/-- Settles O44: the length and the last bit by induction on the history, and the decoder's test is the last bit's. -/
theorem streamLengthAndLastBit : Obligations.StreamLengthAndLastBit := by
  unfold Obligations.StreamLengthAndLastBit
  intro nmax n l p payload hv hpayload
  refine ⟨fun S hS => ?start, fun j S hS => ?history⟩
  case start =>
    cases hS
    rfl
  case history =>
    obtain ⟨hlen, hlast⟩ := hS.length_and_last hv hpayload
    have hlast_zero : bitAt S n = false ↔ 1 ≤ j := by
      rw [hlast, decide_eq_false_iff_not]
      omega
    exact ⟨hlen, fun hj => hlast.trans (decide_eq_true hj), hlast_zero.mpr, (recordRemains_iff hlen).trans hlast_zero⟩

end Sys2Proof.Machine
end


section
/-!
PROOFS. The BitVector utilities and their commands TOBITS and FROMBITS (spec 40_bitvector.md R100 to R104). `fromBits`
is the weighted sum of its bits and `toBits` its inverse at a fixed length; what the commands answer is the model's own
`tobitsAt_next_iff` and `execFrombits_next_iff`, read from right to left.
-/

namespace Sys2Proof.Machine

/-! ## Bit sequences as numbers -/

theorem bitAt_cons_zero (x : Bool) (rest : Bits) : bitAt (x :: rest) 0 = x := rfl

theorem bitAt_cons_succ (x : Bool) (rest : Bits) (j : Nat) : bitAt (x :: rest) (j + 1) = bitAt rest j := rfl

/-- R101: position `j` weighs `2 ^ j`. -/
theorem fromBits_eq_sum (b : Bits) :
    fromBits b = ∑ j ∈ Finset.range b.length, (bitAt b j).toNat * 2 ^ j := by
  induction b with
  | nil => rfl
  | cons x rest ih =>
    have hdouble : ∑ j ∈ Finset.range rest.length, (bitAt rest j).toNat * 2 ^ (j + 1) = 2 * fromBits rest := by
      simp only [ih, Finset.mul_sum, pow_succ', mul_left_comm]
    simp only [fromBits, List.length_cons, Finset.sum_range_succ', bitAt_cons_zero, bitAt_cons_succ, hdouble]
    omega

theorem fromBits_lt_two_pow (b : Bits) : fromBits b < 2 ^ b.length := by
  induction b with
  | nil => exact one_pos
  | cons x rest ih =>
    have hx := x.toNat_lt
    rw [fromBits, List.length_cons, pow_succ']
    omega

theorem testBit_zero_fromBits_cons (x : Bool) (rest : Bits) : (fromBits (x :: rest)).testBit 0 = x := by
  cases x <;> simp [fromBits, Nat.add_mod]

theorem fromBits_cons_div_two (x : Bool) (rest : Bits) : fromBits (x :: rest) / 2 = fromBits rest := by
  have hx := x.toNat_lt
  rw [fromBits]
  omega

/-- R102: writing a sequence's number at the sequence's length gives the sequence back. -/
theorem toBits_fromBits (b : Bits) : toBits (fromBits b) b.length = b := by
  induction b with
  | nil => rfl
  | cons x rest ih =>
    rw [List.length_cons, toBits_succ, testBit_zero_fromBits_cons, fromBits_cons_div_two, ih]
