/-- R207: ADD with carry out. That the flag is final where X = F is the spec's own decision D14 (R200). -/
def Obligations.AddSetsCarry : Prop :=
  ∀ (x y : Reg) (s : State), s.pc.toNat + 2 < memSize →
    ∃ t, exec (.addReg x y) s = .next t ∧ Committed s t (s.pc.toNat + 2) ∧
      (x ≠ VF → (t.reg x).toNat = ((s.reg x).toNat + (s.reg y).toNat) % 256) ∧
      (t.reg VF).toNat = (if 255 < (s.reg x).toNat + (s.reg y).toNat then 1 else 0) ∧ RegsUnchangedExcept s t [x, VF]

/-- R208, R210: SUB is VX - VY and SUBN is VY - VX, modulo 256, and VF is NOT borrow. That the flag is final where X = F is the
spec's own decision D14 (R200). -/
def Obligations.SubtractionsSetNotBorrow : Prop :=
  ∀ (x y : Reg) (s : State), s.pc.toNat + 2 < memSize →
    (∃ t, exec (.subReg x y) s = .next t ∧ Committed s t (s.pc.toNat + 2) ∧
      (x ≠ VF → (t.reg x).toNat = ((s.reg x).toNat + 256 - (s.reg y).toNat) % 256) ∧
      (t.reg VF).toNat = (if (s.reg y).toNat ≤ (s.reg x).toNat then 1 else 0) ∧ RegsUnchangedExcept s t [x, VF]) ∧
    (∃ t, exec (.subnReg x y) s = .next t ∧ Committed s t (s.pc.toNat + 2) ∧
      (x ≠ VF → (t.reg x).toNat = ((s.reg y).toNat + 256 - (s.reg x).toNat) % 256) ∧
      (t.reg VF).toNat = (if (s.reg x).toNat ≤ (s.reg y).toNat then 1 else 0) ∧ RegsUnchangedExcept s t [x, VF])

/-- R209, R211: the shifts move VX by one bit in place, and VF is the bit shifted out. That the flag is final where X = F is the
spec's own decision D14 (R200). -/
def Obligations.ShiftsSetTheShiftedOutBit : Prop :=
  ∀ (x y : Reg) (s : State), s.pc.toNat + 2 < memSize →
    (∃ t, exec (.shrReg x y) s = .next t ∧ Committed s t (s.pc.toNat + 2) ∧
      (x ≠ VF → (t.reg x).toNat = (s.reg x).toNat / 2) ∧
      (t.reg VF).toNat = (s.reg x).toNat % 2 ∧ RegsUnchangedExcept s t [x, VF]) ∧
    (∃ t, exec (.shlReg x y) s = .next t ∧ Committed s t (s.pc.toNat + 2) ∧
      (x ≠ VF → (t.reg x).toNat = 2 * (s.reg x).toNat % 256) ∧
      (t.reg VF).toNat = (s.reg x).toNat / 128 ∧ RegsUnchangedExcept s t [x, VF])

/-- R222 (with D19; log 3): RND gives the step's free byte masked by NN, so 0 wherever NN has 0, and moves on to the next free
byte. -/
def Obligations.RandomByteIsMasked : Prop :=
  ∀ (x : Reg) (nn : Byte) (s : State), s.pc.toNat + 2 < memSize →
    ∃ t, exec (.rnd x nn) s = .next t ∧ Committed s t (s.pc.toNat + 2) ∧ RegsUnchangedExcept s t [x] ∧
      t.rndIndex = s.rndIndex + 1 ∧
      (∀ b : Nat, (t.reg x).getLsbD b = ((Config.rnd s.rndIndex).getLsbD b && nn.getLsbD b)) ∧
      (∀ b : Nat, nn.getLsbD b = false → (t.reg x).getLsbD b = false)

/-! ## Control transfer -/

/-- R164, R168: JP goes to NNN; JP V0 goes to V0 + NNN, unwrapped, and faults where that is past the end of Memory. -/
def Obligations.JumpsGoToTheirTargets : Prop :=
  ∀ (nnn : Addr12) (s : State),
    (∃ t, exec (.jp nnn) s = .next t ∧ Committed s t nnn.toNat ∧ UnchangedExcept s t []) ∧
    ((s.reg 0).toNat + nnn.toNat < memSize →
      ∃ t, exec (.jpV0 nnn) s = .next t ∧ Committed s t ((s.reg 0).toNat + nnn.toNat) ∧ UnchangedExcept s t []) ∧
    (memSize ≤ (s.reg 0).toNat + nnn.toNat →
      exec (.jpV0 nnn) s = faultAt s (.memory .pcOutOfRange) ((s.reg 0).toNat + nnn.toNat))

════════

TASK OBJECTIVE: For the records above, restate every line word for word.

RESULT OF THE TASK:
/-- Settles O44: the length and the last bit by induction on the history, and the decoder's test is the last bit's. -/
theorem streamLengthAndLastBit : Obligations.StreamLengthAndLastBit := by
  unfold Obligations.StreamLengthAndLastBit
  intro nmax n l p payload hv hpayload
  refine ⟨fun S hS => ?start, fun j S hS => ?history⟩
  case start =>
    cases hS
    rfl
  case history =>
    obtain ⟨hlen, hlast⟩ := hS.length_and_last hv hpayload
    have hlast_zero : bitAt S n = false ↔ 1 ≤ j := by
      rw [hlast, decide_eq_false_iff_not]
      omega
    exact ⟨hlen, fun hj => hlast.trans (decide_eq_true hj), hlast_zero.mpr, (recordRemains_iff hlen).trans hlast_zero⟩

end Sys2Proof.Machine
end


section
/-!
PROOFS. The BitVector utilities and their commands TOBITS and FROMBITS (spec 40_bitvector.md R100 to R104). `fromBits`
is the weighted sum of its bits and `toBits` its inverse at a fixed length; what the commands answer is the model's own
`tobitsAt_next_iff` and `execFrombits_next_iff`, read from right to left.
-/

namespace Sys2Proof.Machine

/-! ## Bit sequences as numbers -/

theorem bitAt_cons_zero (x : Bool) (rest : Bits) : bitAt (x :: rest) 0 = x := rfl

theorem bitAt_cons_succ (x : Bool) (rest : Bits) (j : Nat) : bitAt (x :: rest) (j + 1) = bitAt rest j := rfl

/-- R101: position `j` weighs `2 ^ j`. -/
theorem fromBits_eq_sum (b : Bits) :
    fromBits b = ∑ j ∈ Finset.range b.length, (bitAt b j).toNat * 2 ^ j := by
  induction b with
  | nil => rfl
  | cons x rest ih =>
    have hdouble : ∑ j ∈ Finset.range rest.length, (bitAt rest j).toNat * 2 ^ (j + 1) = 2 * fromBits rest := by
      simp only [ih, Finset.mul_sum, pow_succ', mul_left_comm]
    simp only [fromBits, List.length_cons, Finset.sum_range_succ', bitAt_cons_zero, bitAt_cons_succ, hdouble]
    omega

theorem fromBits_lt_two_pow (b : Bits) : fromBits b < 2 ^ b.length := by
  induction b with
  | nil => exact one_pos
  | cons x rest ih =>
    have hx := x.toNat_lt
    rw [fromBits, List.length_cons, pow_succ']
    omega

theorem testBit_zero_fromBits_cons (x : Bool) (rest : Bits) : (fromBits (x :: rest)).testBit 0 = x := by
  cases x <;> simp [fromBits, Nat.add_mod]

theorem fromBits_cons_div_two (x : Bool) (rest : Bits) : fromBits (x :: rest) / 2 = fromBits rest := by
  have hx := x.toNat_lt
  rw [fromBits]
  omega

/-- R102: writing a sequence's number at the sequence's length gives the sequence back. -/
theorem toBits_fromBits (b : Bits) : toBits (fromBits b) b.length = b := by
  induction b with
  | nil => rfl
  | cons x rest ih =>
    rw [List.length_cons, toBits_succ, testBit_zero_fromBits_cons, fromBits_cons_div_two, ih]
/-- R207: ADD with carry out. That the flag is final where X = F is the spec's own decision D14 (R200). -/
def Obligations.AddSetsCarry : Prop :=
  ∀ (x y : Reg) (s : State), s.pc.toNat + 2 < memSize →
    ∃ t, exec (.addReg x y) s = .next t ∧ Committed s t (s.pc.toNat + 2) ∧
      (x ≠ VF → (t.reg x).toNat = ((s.reg x).toNat + (s.reg y).toNat) % 256) ∧
      (t.reg VF).toNat = (if 255 < (s.reg x).toNat + (s.reg y).toNat then 1 else 0) ∧ RegsUnchangedExcept s t [x, VF]

/-- R208, R210: SUB is VX - VY and SUBN is VY - VX, modulo 256, and VF is NOT borrow. That the flag is final where X = F is the
spec's own decision D14 (R200). -/
def Obligations.SubtractionsSetNotBorrow : Prop :=
  ∀ (x y : Reg) (s : State), s.pc.toNat + 2 < memSize →
    (∃ t, exec (.subReg x y) s = .next t ∧ Committed s t (s.pc.toNat + 2) ∧
      (x ≠ VF → (t.reg x).toNat = ((s.reg x).toNat + 256 - (s.reg y).toNat) % 256) ∧
      (t.reg VF).toNat = (if (s.reg y).toNat ≤ (s.reg x).toNat then 1 else 0) ∧ RegsUnchangedExcept s t [x, VF]) ∧
    (∃ t, exec (.subnReg x y) s = .next t ∧ Committed s t (s.pc.toNat + 2) ∧
      (x ≠ VF → (t.reg x).toNat = ((s.reg y).toNat + 256 - (s.reg x).toNat) % 256) ∧
      (t.reg VF).toNat = (if (s.reg x).toNat ≤ (s.reg y).toNat then 1 else 0) ∧ RegsUnchangedExcept s t [x, VF])

/-- R209, R211: the shifts move VX by one bit in place, and VF is the bit shifted out. That the flag is final where X = F is the
spec's own decision D14 (R200). -/
def Obligations.ShiftsSetTheShiftedOutBit : Prop :=
  ∀ (x y : Reg) (s : State), s.pc.toNat + 2 < memSize →
    (∃ t, exec (.shrReg x y) s = .next t ∧ Committed s t (s.pc.toNat + 2) ∧
      (x ≠ VF → (t.reg x).toNat = (s.reg x).toNat / 2) ∧
      (t.reg VF).toNat = (s.reg x).toNat % 2 ∧ RegsUnchangedExcept s t [x, VF]) ∧
    (∃ t, exec (.shlReg x y) s = .next t ∧ Committed s t (s.pc.toNat + 2) ∧
      (x ≠ VF → (t.reg x).toNat = 2 * (s.reg x).toNat % 256) ∧
      (t.reg VF).toNat = (s.reg x).toNat / 128 ∧ RegsUnchangedExcept s t [x, VF])

/-- R222 (with D19; log 3): RND gives the step's free byte masked by NN, so 0 wherever NN has 0, and moves on to the next free
byte. -/
def Obligations.RandomByteIsMasked : Prop :=
  ∀ (x : Reg) (nn : Byte) (s : State), s.pc.toNat + 2 < memSize →
    ∃ t, exec (.rnd x nn) s = .next t ∧ Committed s t (s.pc.toNat + 2) ∧ RegsUnchangedExcept s t [x] ∧
      t.rndIndex = s.rndIndex + 1 ∧
      (∀ b : Nat, (t.reg x).getLsbD b = ((Config.rnd s.rndIndex).getLsbD b && nn.getLsbD b)) ∧
      (∀ b : Nat, nn.getLsbD b = false → (t.reg x).getLsbD b = false)

/-! ## Control transfer -/

/-- R164, R168: JP goes to NNN; JP V0 goes to V0 + NNN, unwrapped, and faults where that is past the end of Memory. -/
def Obligations.JumpsGoToTheirTargets : Prop :=
  ∀ (nnn : Addr12) (s : State),
    (∃ t, exec (.jp nnn) s = .next t ∧ Committed s t nnn.toNat ∧ UnchangedExcept s t []) ∧
    ((s.reg 0).toNat + nnn.toNat < memSize →
      ∃ t, exec (.jpV0 nnn) s = .next t ∧ Committed s t ((s.reg 0).toNat + nnn.toNat) ∧ UnchangedExcept s t []) ∧
    (memSize ≤ (s.reg 0).toNat + nnn.toNat →
      exec (.jpV0 nnn) s = faultAt s (.memory .pcOutOfRange) ((s.reg 0).toNat + nnn.toNat))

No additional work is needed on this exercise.